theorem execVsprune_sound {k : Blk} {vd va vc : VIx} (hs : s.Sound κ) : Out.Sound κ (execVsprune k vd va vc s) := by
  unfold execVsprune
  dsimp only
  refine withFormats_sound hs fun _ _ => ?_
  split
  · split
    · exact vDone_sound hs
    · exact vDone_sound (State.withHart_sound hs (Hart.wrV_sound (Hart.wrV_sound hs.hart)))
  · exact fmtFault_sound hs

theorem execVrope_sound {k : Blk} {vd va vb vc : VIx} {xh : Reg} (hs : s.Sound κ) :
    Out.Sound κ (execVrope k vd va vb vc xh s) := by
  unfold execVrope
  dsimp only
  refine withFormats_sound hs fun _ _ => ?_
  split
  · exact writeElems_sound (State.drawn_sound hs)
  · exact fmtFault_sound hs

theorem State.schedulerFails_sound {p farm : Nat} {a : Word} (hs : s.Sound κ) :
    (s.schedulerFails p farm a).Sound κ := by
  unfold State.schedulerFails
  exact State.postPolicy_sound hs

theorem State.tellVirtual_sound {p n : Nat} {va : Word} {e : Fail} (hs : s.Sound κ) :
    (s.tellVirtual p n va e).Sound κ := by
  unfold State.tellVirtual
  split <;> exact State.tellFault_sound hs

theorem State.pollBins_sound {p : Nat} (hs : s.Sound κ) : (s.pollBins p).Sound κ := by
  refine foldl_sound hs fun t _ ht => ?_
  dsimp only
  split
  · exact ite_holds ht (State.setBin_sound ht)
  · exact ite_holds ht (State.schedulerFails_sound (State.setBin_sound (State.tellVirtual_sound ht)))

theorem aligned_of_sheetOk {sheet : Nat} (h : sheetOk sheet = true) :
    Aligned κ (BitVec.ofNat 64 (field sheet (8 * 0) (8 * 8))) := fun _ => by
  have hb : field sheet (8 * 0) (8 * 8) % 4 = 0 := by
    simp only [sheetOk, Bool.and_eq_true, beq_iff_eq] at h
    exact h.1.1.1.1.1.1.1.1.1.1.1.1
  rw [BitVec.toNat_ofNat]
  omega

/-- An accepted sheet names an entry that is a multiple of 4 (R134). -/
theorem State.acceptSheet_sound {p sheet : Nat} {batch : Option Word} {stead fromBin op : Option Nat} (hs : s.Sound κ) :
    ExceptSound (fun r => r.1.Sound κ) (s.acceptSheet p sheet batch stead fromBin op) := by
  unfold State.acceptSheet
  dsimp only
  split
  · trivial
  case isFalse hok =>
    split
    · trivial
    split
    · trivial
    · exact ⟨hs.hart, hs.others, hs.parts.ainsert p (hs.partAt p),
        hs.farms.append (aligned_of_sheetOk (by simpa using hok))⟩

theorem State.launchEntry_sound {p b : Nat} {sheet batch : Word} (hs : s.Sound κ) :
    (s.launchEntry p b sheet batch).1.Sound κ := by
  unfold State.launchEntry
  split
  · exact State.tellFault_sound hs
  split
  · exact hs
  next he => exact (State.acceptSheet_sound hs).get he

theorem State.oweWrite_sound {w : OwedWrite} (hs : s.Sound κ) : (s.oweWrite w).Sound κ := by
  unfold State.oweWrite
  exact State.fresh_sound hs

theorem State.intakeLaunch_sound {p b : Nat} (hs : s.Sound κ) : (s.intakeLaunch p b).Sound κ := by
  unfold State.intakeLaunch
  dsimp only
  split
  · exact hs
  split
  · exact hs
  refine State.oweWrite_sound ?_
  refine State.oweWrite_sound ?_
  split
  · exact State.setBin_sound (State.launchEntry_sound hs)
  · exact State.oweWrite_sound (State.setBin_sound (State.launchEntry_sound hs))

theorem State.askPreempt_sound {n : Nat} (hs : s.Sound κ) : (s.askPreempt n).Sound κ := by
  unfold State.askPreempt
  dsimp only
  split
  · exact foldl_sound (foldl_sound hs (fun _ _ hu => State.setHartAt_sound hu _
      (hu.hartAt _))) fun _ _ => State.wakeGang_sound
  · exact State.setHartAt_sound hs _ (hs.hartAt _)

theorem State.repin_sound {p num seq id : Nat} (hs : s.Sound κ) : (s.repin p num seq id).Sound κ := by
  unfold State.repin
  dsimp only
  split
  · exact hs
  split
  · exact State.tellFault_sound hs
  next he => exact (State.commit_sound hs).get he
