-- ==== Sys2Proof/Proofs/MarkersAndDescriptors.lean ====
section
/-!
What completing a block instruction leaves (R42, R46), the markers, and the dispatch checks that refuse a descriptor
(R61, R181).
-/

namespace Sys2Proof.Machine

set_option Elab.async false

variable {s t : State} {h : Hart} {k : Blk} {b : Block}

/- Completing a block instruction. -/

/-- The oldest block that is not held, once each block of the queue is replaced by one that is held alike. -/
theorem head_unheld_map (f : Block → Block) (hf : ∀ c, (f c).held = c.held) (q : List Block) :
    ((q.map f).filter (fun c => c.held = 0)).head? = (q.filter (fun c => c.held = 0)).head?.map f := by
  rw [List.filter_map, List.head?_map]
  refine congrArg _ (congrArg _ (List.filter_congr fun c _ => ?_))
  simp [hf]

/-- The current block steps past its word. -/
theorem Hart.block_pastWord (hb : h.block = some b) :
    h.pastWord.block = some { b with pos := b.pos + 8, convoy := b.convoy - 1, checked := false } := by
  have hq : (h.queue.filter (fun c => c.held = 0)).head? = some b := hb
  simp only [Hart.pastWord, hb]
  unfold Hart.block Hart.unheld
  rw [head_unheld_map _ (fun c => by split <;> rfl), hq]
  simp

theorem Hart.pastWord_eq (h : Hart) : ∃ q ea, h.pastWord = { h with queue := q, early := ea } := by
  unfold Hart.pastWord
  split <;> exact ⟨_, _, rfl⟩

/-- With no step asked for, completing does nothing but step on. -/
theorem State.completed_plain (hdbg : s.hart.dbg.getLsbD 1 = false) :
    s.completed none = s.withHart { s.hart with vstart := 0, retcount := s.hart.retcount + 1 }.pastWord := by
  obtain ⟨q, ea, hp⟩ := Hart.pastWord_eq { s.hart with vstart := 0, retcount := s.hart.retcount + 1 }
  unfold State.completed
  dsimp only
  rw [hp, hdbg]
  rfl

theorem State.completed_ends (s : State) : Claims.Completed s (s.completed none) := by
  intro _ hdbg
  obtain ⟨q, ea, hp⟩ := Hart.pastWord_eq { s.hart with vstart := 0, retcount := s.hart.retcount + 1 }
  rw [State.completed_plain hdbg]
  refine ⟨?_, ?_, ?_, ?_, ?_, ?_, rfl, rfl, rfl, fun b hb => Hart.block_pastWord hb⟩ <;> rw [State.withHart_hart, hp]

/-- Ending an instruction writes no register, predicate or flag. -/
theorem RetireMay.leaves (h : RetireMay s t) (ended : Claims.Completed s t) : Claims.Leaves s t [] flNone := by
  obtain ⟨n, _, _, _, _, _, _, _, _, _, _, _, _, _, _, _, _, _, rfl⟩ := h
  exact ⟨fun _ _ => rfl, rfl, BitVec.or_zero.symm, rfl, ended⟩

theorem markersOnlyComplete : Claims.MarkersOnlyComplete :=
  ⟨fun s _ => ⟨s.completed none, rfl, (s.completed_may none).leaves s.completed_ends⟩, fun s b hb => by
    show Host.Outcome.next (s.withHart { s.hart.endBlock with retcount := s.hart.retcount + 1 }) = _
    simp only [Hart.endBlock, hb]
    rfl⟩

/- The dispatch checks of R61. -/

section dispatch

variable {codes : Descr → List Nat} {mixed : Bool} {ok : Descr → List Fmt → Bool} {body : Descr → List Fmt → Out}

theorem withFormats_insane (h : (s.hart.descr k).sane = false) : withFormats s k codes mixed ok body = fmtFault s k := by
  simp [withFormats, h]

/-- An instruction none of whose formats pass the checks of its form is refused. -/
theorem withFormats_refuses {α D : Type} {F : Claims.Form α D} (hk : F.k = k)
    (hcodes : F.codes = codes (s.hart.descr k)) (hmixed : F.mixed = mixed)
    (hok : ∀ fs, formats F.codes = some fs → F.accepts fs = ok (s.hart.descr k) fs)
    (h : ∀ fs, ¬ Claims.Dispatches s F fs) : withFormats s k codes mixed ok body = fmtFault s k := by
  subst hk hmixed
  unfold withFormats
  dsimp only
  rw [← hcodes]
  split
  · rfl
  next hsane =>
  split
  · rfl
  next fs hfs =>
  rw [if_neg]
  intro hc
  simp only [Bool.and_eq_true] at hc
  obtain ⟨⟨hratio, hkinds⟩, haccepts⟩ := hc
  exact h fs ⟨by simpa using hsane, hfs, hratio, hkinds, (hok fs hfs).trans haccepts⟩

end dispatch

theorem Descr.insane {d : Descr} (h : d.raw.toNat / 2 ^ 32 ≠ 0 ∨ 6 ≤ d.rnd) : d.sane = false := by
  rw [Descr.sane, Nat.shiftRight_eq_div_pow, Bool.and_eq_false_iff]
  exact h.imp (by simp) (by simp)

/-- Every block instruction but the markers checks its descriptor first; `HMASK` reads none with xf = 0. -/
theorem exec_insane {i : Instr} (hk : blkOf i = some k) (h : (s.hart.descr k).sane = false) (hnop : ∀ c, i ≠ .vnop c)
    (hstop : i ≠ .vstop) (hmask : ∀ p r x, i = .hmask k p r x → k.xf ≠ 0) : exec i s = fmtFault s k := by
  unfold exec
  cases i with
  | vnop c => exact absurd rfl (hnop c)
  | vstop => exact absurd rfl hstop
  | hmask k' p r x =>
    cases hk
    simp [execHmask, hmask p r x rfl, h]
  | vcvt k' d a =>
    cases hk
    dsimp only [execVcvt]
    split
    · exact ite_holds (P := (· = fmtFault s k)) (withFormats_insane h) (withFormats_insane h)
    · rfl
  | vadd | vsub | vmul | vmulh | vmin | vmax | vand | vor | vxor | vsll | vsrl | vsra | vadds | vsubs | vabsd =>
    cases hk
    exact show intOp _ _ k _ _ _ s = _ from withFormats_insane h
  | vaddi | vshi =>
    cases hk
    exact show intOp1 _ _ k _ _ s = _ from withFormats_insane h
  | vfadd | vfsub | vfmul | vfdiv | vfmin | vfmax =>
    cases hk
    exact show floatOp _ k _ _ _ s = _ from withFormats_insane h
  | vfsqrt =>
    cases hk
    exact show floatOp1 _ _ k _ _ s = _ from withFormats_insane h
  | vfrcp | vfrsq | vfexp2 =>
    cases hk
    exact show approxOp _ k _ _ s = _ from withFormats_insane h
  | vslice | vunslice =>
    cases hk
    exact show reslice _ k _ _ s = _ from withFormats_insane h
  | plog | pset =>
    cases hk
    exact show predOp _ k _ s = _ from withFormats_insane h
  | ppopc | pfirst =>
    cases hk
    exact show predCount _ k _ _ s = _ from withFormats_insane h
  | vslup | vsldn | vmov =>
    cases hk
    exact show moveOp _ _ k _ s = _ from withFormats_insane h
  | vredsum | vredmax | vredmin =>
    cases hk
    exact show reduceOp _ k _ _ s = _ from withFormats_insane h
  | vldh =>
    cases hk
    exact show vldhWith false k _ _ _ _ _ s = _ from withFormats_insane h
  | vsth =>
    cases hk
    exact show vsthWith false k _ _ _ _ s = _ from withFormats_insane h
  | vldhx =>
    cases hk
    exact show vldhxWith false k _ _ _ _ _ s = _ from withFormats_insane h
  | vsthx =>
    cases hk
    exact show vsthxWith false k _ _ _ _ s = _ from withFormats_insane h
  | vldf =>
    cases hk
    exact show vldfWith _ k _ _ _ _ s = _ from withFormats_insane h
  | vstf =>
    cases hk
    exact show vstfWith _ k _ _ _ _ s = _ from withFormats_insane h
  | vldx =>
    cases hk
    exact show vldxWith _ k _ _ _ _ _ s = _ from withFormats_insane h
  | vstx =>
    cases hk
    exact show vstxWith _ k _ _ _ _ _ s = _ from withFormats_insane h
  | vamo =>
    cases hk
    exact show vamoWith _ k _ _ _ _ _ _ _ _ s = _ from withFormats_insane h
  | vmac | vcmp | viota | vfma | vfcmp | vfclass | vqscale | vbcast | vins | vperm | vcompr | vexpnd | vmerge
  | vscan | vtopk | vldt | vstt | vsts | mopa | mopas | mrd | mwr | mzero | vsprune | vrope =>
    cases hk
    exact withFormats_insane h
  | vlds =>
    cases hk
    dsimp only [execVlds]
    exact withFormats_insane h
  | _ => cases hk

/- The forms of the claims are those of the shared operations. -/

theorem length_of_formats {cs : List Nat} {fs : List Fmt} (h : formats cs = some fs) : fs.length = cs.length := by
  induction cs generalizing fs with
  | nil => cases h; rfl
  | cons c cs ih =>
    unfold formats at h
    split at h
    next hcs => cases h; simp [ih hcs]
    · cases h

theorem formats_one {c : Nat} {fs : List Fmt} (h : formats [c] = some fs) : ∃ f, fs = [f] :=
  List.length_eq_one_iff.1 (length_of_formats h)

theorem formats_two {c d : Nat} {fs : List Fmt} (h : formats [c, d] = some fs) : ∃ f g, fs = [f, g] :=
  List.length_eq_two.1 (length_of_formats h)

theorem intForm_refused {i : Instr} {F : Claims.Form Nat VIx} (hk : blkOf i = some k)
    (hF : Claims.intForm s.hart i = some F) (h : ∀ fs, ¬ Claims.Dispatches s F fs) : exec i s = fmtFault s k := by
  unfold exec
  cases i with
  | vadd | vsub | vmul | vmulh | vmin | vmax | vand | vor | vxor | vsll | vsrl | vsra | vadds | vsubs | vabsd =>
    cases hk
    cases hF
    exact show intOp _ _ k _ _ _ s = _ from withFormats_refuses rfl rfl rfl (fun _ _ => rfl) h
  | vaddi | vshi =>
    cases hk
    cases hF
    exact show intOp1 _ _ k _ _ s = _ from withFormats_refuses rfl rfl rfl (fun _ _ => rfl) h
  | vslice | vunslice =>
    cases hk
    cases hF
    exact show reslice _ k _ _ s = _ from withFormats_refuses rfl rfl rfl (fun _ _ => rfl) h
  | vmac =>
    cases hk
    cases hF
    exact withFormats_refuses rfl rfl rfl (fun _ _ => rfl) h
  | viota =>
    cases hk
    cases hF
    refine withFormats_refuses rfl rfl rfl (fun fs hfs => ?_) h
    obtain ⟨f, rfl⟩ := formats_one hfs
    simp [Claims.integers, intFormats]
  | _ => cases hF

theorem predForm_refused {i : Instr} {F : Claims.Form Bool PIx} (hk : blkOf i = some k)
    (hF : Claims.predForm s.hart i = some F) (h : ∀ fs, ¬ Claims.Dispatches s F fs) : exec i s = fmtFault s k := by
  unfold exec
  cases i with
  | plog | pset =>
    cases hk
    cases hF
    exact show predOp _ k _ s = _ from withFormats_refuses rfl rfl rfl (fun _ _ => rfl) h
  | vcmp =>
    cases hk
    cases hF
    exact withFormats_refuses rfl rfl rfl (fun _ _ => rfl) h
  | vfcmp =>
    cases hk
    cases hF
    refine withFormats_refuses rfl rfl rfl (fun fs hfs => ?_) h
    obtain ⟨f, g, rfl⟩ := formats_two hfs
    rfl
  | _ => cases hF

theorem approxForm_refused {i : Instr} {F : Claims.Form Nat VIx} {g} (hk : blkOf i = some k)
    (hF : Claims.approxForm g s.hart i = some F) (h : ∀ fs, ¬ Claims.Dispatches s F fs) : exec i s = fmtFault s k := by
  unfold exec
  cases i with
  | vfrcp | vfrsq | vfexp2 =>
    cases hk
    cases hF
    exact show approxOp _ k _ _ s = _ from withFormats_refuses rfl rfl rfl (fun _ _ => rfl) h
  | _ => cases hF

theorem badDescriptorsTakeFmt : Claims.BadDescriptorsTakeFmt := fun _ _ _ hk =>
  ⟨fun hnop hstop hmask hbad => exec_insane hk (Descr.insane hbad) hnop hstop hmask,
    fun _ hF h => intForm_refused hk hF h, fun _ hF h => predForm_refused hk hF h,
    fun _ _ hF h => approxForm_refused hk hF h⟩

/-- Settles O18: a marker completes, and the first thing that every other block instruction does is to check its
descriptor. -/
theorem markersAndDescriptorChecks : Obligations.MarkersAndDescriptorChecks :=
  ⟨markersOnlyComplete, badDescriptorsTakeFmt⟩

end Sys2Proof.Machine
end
****
Aim of the task:
Copy the lines from the entries above in which the word "that" appears.

Answer:
/-- An accepted sheet names an entry that is a multiple of 4 (R134). -/
What completing a block instruction leaves (R42, R46), the markers, and the dispatch checks that refuse a descriptor
/-- The oldest block that is not held, once each block of the queue is replaced by one that is held alike. -/
/-- Settles O18: a marker completes, and the first thing that every other block instruction does is to check its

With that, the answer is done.